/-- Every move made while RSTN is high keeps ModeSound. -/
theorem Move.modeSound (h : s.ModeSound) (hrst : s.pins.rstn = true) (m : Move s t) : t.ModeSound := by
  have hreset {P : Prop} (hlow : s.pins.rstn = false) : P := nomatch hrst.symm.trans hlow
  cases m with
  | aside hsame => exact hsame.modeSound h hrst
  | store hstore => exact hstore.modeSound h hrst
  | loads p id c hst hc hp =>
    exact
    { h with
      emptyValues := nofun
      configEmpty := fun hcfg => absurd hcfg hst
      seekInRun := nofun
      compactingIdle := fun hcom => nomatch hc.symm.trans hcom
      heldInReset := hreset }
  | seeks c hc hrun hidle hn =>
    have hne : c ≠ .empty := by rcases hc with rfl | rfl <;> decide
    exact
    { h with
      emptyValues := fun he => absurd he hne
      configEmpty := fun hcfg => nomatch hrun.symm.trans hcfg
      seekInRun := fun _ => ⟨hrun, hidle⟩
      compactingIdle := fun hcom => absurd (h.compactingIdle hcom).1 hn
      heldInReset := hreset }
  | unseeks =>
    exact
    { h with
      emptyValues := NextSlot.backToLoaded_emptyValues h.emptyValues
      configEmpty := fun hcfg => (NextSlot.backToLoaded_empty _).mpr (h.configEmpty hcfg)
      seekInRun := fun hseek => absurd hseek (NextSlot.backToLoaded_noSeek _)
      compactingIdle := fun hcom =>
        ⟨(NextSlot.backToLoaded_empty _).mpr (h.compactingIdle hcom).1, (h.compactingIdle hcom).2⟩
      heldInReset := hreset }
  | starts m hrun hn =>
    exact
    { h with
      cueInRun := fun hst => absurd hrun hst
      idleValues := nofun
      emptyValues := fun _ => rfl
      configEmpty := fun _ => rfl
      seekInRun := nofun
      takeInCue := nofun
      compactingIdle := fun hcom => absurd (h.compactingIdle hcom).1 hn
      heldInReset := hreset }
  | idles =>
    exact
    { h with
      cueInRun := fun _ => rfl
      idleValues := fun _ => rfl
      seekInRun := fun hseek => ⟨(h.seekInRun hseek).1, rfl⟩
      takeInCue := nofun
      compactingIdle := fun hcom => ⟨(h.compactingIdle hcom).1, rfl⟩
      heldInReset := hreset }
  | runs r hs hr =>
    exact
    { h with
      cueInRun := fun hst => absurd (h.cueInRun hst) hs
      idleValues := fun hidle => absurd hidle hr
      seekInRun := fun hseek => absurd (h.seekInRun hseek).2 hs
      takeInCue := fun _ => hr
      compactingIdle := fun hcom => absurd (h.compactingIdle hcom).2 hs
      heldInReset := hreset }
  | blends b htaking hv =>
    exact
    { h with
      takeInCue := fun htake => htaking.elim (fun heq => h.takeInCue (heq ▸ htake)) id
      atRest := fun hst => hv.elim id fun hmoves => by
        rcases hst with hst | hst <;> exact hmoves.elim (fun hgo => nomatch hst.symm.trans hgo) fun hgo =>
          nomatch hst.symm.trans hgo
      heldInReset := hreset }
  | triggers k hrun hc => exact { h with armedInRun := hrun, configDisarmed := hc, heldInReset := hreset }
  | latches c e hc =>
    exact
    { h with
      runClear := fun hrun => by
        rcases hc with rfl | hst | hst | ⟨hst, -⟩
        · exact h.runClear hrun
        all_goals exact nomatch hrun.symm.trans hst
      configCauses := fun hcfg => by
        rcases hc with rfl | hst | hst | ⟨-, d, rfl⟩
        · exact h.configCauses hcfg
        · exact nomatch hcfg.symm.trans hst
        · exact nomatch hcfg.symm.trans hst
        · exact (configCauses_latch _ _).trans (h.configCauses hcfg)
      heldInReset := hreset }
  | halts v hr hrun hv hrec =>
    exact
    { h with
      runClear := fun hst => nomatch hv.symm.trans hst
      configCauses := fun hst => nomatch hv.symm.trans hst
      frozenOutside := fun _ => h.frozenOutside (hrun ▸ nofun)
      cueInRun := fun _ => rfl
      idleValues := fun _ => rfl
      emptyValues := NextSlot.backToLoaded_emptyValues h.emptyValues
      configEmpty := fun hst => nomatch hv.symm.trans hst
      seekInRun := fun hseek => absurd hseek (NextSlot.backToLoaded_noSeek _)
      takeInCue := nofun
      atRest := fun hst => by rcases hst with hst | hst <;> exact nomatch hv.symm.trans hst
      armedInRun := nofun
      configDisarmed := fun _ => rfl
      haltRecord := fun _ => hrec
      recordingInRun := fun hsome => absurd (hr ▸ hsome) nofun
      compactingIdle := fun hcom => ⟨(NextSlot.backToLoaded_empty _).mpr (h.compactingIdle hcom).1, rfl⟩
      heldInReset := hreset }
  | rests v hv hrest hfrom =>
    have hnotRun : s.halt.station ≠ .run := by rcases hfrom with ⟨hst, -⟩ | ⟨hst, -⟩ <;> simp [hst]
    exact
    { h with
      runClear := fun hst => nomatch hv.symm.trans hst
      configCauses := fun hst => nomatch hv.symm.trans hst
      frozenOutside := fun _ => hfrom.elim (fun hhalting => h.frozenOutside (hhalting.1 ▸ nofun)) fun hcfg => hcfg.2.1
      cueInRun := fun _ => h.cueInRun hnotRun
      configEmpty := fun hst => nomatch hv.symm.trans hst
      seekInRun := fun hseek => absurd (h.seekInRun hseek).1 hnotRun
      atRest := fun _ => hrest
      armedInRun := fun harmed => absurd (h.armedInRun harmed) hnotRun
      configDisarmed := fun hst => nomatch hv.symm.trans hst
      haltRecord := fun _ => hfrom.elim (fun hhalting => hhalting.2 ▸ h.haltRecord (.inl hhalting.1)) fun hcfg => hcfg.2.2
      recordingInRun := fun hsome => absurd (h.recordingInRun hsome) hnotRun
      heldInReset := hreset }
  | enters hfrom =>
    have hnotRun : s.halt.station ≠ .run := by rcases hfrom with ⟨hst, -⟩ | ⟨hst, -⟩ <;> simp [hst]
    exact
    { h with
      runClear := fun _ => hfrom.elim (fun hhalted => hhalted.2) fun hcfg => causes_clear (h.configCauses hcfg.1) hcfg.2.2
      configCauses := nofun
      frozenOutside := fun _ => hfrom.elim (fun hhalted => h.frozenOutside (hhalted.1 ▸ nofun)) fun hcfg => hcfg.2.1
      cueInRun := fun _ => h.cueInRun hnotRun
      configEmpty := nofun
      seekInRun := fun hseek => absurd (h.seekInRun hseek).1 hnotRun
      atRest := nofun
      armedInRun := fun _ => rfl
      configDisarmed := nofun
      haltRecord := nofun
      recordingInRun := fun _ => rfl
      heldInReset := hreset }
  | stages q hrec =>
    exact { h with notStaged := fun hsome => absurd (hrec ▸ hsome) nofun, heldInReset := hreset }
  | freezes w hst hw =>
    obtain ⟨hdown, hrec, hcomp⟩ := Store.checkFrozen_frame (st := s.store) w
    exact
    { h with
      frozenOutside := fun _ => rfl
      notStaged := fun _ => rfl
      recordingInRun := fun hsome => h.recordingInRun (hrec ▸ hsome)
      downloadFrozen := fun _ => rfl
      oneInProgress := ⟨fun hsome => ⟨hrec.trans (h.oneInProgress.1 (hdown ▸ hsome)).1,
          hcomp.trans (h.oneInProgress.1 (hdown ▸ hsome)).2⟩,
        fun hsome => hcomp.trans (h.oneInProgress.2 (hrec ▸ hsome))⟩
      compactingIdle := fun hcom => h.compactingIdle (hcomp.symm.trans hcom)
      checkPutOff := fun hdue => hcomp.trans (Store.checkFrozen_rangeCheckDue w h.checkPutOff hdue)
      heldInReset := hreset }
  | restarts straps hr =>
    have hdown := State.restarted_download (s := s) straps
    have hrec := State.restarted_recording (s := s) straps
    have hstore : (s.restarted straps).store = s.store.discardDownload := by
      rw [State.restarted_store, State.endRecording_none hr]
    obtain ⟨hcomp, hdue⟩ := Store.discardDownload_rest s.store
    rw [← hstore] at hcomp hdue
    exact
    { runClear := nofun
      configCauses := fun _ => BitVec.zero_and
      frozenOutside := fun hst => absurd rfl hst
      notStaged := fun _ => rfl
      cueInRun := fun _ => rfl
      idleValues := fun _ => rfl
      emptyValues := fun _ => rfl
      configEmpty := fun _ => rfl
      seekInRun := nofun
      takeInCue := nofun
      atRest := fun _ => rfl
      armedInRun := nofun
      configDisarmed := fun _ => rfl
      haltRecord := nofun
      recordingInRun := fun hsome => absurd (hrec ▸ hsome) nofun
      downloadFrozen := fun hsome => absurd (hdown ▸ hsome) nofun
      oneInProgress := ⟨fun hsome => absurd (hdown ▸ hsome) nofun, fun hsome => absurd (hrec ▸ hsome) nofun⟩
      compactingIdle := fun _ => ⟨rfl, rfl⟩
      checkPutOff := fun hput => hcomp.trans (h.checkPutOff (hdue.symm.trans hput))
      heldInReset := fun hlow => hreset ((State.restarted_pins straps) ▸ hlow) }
#####
▶ [Exercise directions] From the data above, return every line from the line that has "rcases hc with rfl | hst | hst | ⟨hst, -⟩" up to and including the line that has "hst | ⟨-, d, rfl⟩", exactly.

▶ [Written solution]
        rcases hc with rfl | hst | hst | ⟨hst, -⟩
        · exact h.runClear hrun
        all_goals exact nomatch hrun.symm.trans hst
      configCauses := fun hcfg => by
        rcases hc with rfl | hst | hst | ⟨-, d, rfl⟩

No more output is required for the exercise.